Data for the task:
-- ==== Sys2Proof/Laws/Lines.lean ====
section
/-! SUPPORT. What the Line Unit can do: the ports, the hearing of a cab request, RESUME, QUIESCE, each block's step of RESTART,
each kind of request, and the frames and bytes of the three lines. -/

namespace Sys2Proof.Machine

set_option Elab.async false

variable {r m : List Cause} {s t : State}

/-! ### Ports -/

@[simp] theorem LineUnit.port_withPort (u : LineUnit) (x y : RequestLine) (p : Port) :
    (u.withPort x p).port y = if y = x then p else u.port y := by
  cases x <;> cases y <;> rfl

@[simp] theorem LineUnit.withPort_settings (u : LineUnit) (x : RequestLine) (p : Port) :
    (u.withPort x p).settings = u.settings := by cases x <;> rfl

@[simp] theorem LineUnit.withPort_opState (u : LineUnit) (x : RequestLine) (p : Port) :
    (u.withPort x p).opState = u.opState := by cases x <;> rfl

@[simp] theorem LineUnit.withPort_cabTimer (u : LineUnit) (x : RequestLine) (p : Port) :
    (u.withPort x p).cabTimer = u.cabTimer := by cases x <;> rfl

theorem State.Sound.port (h : s.Sound) (x : RequestLine) :
    (s.line.port x).waiting.length ≤ Config.responseCapacity ∧ (s.line.port x).overflow ≤ 255 := by
  obtain ⟨-, -, -, -, -, -, -, -, a, b, c, d, -⟩ := h.capacity
  cases x
  · exact ⟨a, b⟩
  · exact ⟨c, d⟩

/-- A port with a list of legal length keeps the laws. -/
theorem State.withPort_lawful (s : State) (x : RequestLine) (p : Port)
    (h : s.Sound → p.waiting.length ≤ Config.responseCapacity ∧ p.overflow ≤ 255) :
    Lawful [portBlock x] r m s (s.withPort x p) := by
  refine ⟨?_, fun q => ?_, fun _ y _ => by cases x <;> cases y <;> exact id⟩
  · cases x <;> constructor <;> intros <;>
      first | rfl | exact RadioUnit.Queues.refl _ | exact le_refl _ | exact .inl rfl | assumption | exact .inl ‹_› | exact .inr ⟨rfl, rfl⟩ | simp at *
  · obtain ⟨a1, a2, a3, a4, a5, a6, a7, a8, b1, b2, c1, c2, d⟩ := q.capacity
    obtain ⟨h1, h2⟩ := h q
    cases x
    · exact ⟨q.1, q.2, q.3, q.4, q.5, ⟨a1, a2, a3, a4, a5, a6, a7, a8, h1, h2, c1, c2, d⟩, q.7⟩
    · exact ⟨q.1, q.2, q.3, q.4, q.5, ⟨a1, a2, a3, a4, a5, a6, a7, a8, b1, b2, h1, h2, d⟩, q.7⟩

theorem State.respond_lawful (s : State) (x : RequestLine) (f : List Byte)
    (h : (s.line.port x).waiting.length < Config.responseCapacity) : Lawful [portBlock x] r m s (s.respond x f) := by
  unfold State.respond
  dsimp only
  split
  · exact State.withPort_lawful s x _ fun q => q.port x
  · refine State.withPort_lawful s x _ fun q => ⟨?_, (q.port x).2⟩
    simp only [List.length_append, List.length_singleton]
    exact h

theorem State.responseSent_lawful (s : State) (x : RequestLine) : Lawful [portBlock x] r m s (s.responseSent x) := by
  unfold State.responseSent
  dsimp only
  split
  · exact Lawful.refl
  · exact State.withPort_lawful s x _ fun q => q.port x
  · rename_i e
    refine State.withPort_lawful s x _ fun q => ⟨?_, (q.port x).2⟩
    have := (q.port x).1
    rw [e] at this
    exact (Nat.le_succ _).trans this

theorem State.dropRequest_lawful (s : State) (x : RequestLine) : Lawful [portBlock x] r m s (s.dropRequest x) :=
  State.withPort_lawful s x _ fun q => ⟨(q.port x).1, min_le_left _ _⟩

/-! ### Hearing -/

/-- The blocks that a valid cab request touches before its checks (R182). -/
abbrev hearingBlocks : List Block := [.cabTimer, .entries]

theorem State.hearCab_lawful (s : State) : Lawful hearingBlocks r m s s.hearCab := by
  unfold State.hearCab
  dsimp only
  have f : ∀ u : State, Lawful hearingBlocks r m u (u.withSet u.set.hear) := fun u => (State.hear_lawful u).blocks
  split
  · exact ((State.withCabTimer_lawful (r := r) (m := m) s _ (fun _ => ‹_›)).blocks).trans (f _)
  · exact f s

theorem State.heardOn_lawful (s : State) (x : RequestLine) : Lawful hearingBlocks r m s (s.heardOn x) := by
  cases x
  · exact State.hearCab_lawful s
  · exact Lawful.refl

/-! ### Operating states -/

/-- The blocks that a change of operating state touches. -/
abbrev opStateBlocks : List Block := [.opState, .cabTimer, .park]

theorem State.resume_lawful (s : State) : Lawful opStateBlocks overspeeds [.overspeedService] s s.resume.1 := by
  unfold State.resume
  split
  · exact Lawful.refl
  · exact State.changeOpState_lawful s _
  · split
    · exact State.changeOpState_lawful s _
    · exact Lawful.refl

theorem State.quiesce_lawful (s : State) : Lawful opStateBlocks overspeeds [.overspeedService] s s.quiesce.1 := by
  unfold State.quiesce
  split
  · exact Lawful.refl
  · exact Lawful.refl
  · exact (State.changeOpState_lawful s _).trans ((State.testQuiesced_lawful _).blocks)

/-! ### RESTART -/

theorem State.restartRadio_lawful (s : State) : Lawful [.radio, .queue] overspeeds [.overspeedService] s s.restartRadio := by
  have f : Lawful [.radio, .queue] overspeeds [.overspeedService] s
      (s.withRadio
        { RadioUnit.atReset with
          transmitter := s.radio.transmitter
          positionTimer := some (s.after (s.cfg.positionInterval * 1000)) }) :=
    State.withQueue_lawful s _ (fun _ =>
      ⟨Nat.zero_le _, Nat.zero_le _, Nat.zero_le _, Nat.zero_le _, (by decide : 0 < 8), rfl⟩) fun _ =>
      ⟨Nat.zero_le _, fun h => absurd h (by simp [RadioUnit.atReset]), le_refl _, fun _ h =>
        absurd h (by simp [RadioUnit.atReset])⟩
  unfold State.restartRadio
  exact Lawful.ite (fun _ => f) fun _ => f.trans ((State.evaluate_lawful _).blocks)

theorem State.restartOdometry_lawful (s : State) :
    Lawful [.odometry, .window] overspeeds [.overspeedService] s s.restartOdometry := by
  unfold State.restartOdometry
  split
  · refine Lawful.blocks (free := [.odometry]) ?_
    have h : s.Sound → Odometry.Lawful { s.odo with rollback := 0 } := fun q => by
      have := q.odometry
      unfold Odometry.Lawful at *
      simp_all
    exact State.withOdo_lawful s _ h rfl rfl (.inl rfl)
  · exact State.turn_lawful s _

theorem State.restartAuthority_lawful (s : State) :
    Lawful [.authority] overspeeds [.overspeedService] s s.restartAuthority := by
  have f : Lawful [.authority] overspeeds [.overspeedService] s
      ((s.withAuth { s.auth with a := { low := 1, high := 0 }, b := { low := 1, high := 0 }, id := 0 }).reflag) :=
    Lawful.trans
      (State.withAuth_lawful s { s.auth with a := { low := 1, high := 0 }, b := { low := 1, high := 0 }, id := 0 } (.inr rfl))
      (State.reflag_lawful _)
  unfold State.restartAuthority
  exact Lawful.ite (fun _ => f.trans ((State.evaluate_lawful _).blocks)) fun _ => f

theorem State.testLoop_lawful (s : State) :
    Lawful [] (.emergencyLoop :: overspeeds) [.overspeedService] s s.testLoop :=
  Lawful.ite (fun _ => State.raiseLoop_lawful s) fun _ => Lawful.refl

/-- The set emptied, before its notice (R94). -/
theorem State.emptySet_frame (s : State) :
    Frame [.entries] r m s (s.withSet { s.set with entries := [], breakOpen := false }) := by
  constructor <;> intros <;>
    first | rfl | exact RadioUnit.Queues.refl _ | exact le_refl _ | exact .inl rfl | assumption | exact .inl ‹_› | exact .inr ⟨rfl, rfl⟩ | simp at *

/-- The set emptied keeps the further laws, but R152's. -/
theorem State.emptySet_keeps (s : State) : s.Keeps (s.withSet { s.set with entries := [], breakOpen := false }) [.moving] :=
  State.Keeps.of (fun n => absurd (by simp) n) (fun _ => id) (fun _ => id)
    (fun _ => State.proofLaw_of (t := s.withSet { s.set with entries := [], breakOpen := false }) rfl id id fun _ => rfl)
    fun _ => id

theorem State.restartSet_lawful (s : State) :
    Lawful [.entries] (.emergencyLoop :: overspeeds) [.overspeedService] s s.restartSet [.moving] := by
  unfold State.restartSet
  dsimp only
  have f0 : Frame [.entries] (.emergencyLoop :: overspeeds) [.overspeedService] s
      (s.withSet { s.set with entries := [], breakOpen := false }) := State.emptySet_frame s
  have k0 := s.emptySet_keeps
  refine Lawful.trans ?_ ((State.testLoop_lawful _).blocks.except)
  split
  · rename_i e
    refine ⟨f0, fun q => ?_, fun _ => k0⟩
    have b := q.interventions.2
    have e' : s.set.entries = [] := List.isEmpty_iff.1 e
    have b' : s.set.breakOpen = false := by
      rw [b]
      simp [InterventionSet.hasLevel, e']
    have : s.withSet { s.set with entries := [], breakOpen := false } = s := by
      rw [← e', ← b']
      rfl
    rw [this]
    exact q
  · generalize hu : s.withSet { s.set with entries := [], breakOpen := false } = u at *
    have f1 := f0.trans (((State.evaluate_lawful u).mono (free' := [.entries]) (r' := .emergencyLoop :: overspeeds)
      (m' := [.overspeedService])).frame)
    have f2 := f1.trans (((State.recompute_lawful u.evaluate).mono (free' := [.entries])
      (r' := .emergencyLoop :: overspeeds) (m' := [.overspeedService])).frame)
    have g : Lawful [.entries] (.emergencyLoop :: overspeeds) [.overspeedService] u.evaluate.recompute
        u.evaluate.recompute.testProof := (State.testProof_lawful _).blocks
    have e := State.evaluate_evaluator
    have k : s.Sound → u.Core := fun q => by
      subst hu
      exact ⟨⟨List.nodup_nil, rfl⟩, q.timers, q.capacity, q.ranges, q.core.latch⟩
    have d : s.Sound → u.evaluate.recompute.Sound := fun q =>
      State.recompute_sound (e.core (k q)) (e.permit (k q)) (State.doorLaw_of (by
        subst hu
        exact q.doors) ((e.frame u).doors (by simp)))
    exact ⟨f2.trans g.frame, fun q => g.sound (d q), fun q => ((k0.trans (State.evaluate_keeps (k q)).except).trans
      (State.recompute_keeps (e.core (k q))).except).trans (g.keeps (d q)).except⟩

theorem State.restartCombiner_lawful (s : State) :
    Lawful [.driver] overspeeds [.overspeedService] s s.restartCombiner := State.setDriver_lawful s 0 (by decide)

theorem PerDoor.put_put {α : Type} (t : PerDoor α) (d : Door) (x y : α) : (t.put d x).put d y = t.put d y := by
  cases d <;> rfl

/-- A step to a state in which the leaf is still does not read the motion timer it ends. -/
theorem State.stepDoor_still (s : State) (d : Door) (y : DoorRecord) (t : Timer) (x : DoorState)
    (h : x = .locked ∨ x = .fault) :
    (s.withDoor d { y with motion := t }).stepDoor d x = (s.withDoor d y).stepDoor d x := by
  have e : (s.withDoor d { y with motion := t }).moveDoor d x = (s.withDoor d y).moveDoor d x := by
    have w : ∀ a b : DoorRecord, (s.withDoor d a).withDoor d b = s.withDoor d b := fun a b => by
      simp only [State.withDoor, State.withDoors_doors, PerDoor.put_put]
      rfl
    rcases h with rfl | rfl <;> (unfold State.moveDoor; simp only [State.doorAt_withDoor_same, w])
  unfold State.stepDoor
  rw [e]

theorem State.restartDoor_lawful (s : State) (d : Door) :
    Lawful doorBlocks doorCauses doorRemovals s (s.restartDoor d) := by
  unfold State.restartDoor
  dsimp only
  generalize hx : (if (s.doorAt d).pins.closedMade then DoorState.locked else DoorState.fault) = x
  have x2 : x = .locked ∨ x = .fault := by
    rw [← hx]
    split
    · exact .inl rfl
    · exact .inr rfl
  have x3 : x.moving = false := by rcases x2 with rfl | rfl <;> rfl
  split
  · exact Lawful.refl
  · split
    · rename_i e
      refine Lawful.blocks (free := [.doors]) (State.withDoor_lawful s d _ rfl fun _ => ⟨?_, Nat.zero_le _⟩)
      show Option.isSome none = (s.doorAt d).state.moving
      rw [e, x3]
      rfl
    · have q : (s.withDoor d (s.doorAt d).cleared).stepDoor d x
          = (s.withDoor d { (s.doorAt d).cleared with motion := (s.doorAt d).motion }).stepDoor d x :=
        (State.stepDoor_still s d (s.doorAt d).cleared (s.doorAt d).motion x x2).symm
      rw [q]
      have y1 : ({ (s.doorAt d).cleared with motion := (s.doorAt d).motion } : DoorRecord).state = (s.doorAt d).state := rfl
      have y2 : ({ (s.doorAt d).cleared with motion := (s.doorAt d).motion } : DoorRecord).motion = (s.doorAt d).motion := rfl
      have y3 : ({ (s.doorAt d).cleared with motion := (s.doorAt d).motion } : DoorRecord).reopen ≤ 3 := Nat.zero_le _
      generalize ({ (s.doorAt d).cleared with motion := (s.doorAt d).motion } : DoorRecord) = y at y1 y2 y3 ⊢
      have f : Lawful doorBlocks doorCauses doorRemovals s (s.withDoor d y) := by
        refine Lawful.blocks (free := [.doors]) (State.withDoor_lawful s d y y1 fun k => ⟨?_, y3⟩)
        rw [y1, y2]
        exact (k.doors.2 d).1
      exact f.trans (State.stepDoor_lawful _ d x fun h => by rcases x2 with rfl | rfl <;> cases h)

theorem State.restartDoors_lawful (s : State) : Lawful doorBlocks doorCauses doorRemovals s s.restartDoors := by
  unfold State.restartDoors
  have f := State.withdrawSide_lawful s .both
  have g := Lawful.foldl State.restartDoor allDoors State.restartDoor_lawful (by decide)
    (s.withDoors (s.doors.setReleased .both false))
  exact f.trans g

Task statement: Within the listing above, the range opens at the line with "d⟩ := q.capacity" and closes at the line with "abbrev opStateBlocks : List". Reproduce exactly the lines of that range, including both ends.

Exercise solution:
  · obtain ⟨a1, a2, a3, a4, a5, a6, a7, a8, b1, b2, c1, c2, d⟩ := q.capacity
    obtain ⟨h1, h2⟩ := h q
    cases x
    · exact ⟨q.1, q.2, q.3, q.4, q.5, ⟨a1, a2, a3, a4, a5, a6, a7, a8, h1, h2, c1, c2, d⟩, q.7⟩
    · exact ⟨q.1, q.2, q.3, q.4, q.5, ⟨a1, a2, a3, a4, a5, a6, a7, a8, b1, b2, h1, h2, d⟩, q.7⟩

theorem State.respond_lawful (s : State) (x : RequestLine) (f : List Byte)
    (h : (s.line.port x).waiting.length < Config.responseCapacity) : Lawful [portBlock x] r m s (s.respond x f) := by
  unfold State.respond
  dsimp only
  split
  · exact State.withPort_lawful s x _ fun q => q.port x
  · refine State.withPort_lawful s x _ fun q => ⟨?_, (q.port x).2⟩
    simp only [List.length_append, List.length_singleton]
    exact h

theorem State.responseSent_lawful (s : State) (x : RequestLine) : Lawful [portBlock x] r m s (s.responseSent x) := by
  unfold State.responseSent
  dsimp only
  split
  · exact Lawful.refl
  · exact State.withPort_lawful s x _ fun q => q.port x
  · rename_i e
    refine State.withPort_lawful s x _ fun q => ⟨?_, (q.port x).2⟩
    have := (q.port x).1
    rw [e] at this
    exact (Nat.le_succ _).trans this

theorem State.dropRequest_lawful (s : State) (x : RequestLine) : Lawful [portBlock x] r m s (s.dropRequest x) :=
  State.withPort_lawful s x _ fun q => ⟨(q.port x).1, min_le_left _ _⟩

/-! ### Hearing -/

/-- The blocks that a valid cab request touches before its checks (R182). -/
abbrev hearingBlocks : List Block := [.cabTimer, .entries]

theorem State.hearCab_lawful (s : State) : Lawful hearingBlocks r m s s.hearCab := by
  unfold State.hearCab
  dsimp only
  have f : ∀ u : State, Lawful hearingBlocks r m u (u.withSet u.set.hear) := fun u => (State.hear_lawful u).blocks
  split
  · exact ((State.withCabTimer_lawful (r := r) (m := m) s _ (fun _ => ‹_›)).blocks).trans (f _)
  · exact f s

theorem State.heardOn_lawful (s : State) (x : RequestLine) : Lawful hearingBlocks r m s (s.heardOn x) := by
  cases x
  · exact State.hearCab_lawful s
  · exact Lawful.refl

/-! ### Operating states -/

/-- The blocks that a change of operating state touches. -/
abbrev opStateBlocks : List Block := [.opState, .cabTimer, .park]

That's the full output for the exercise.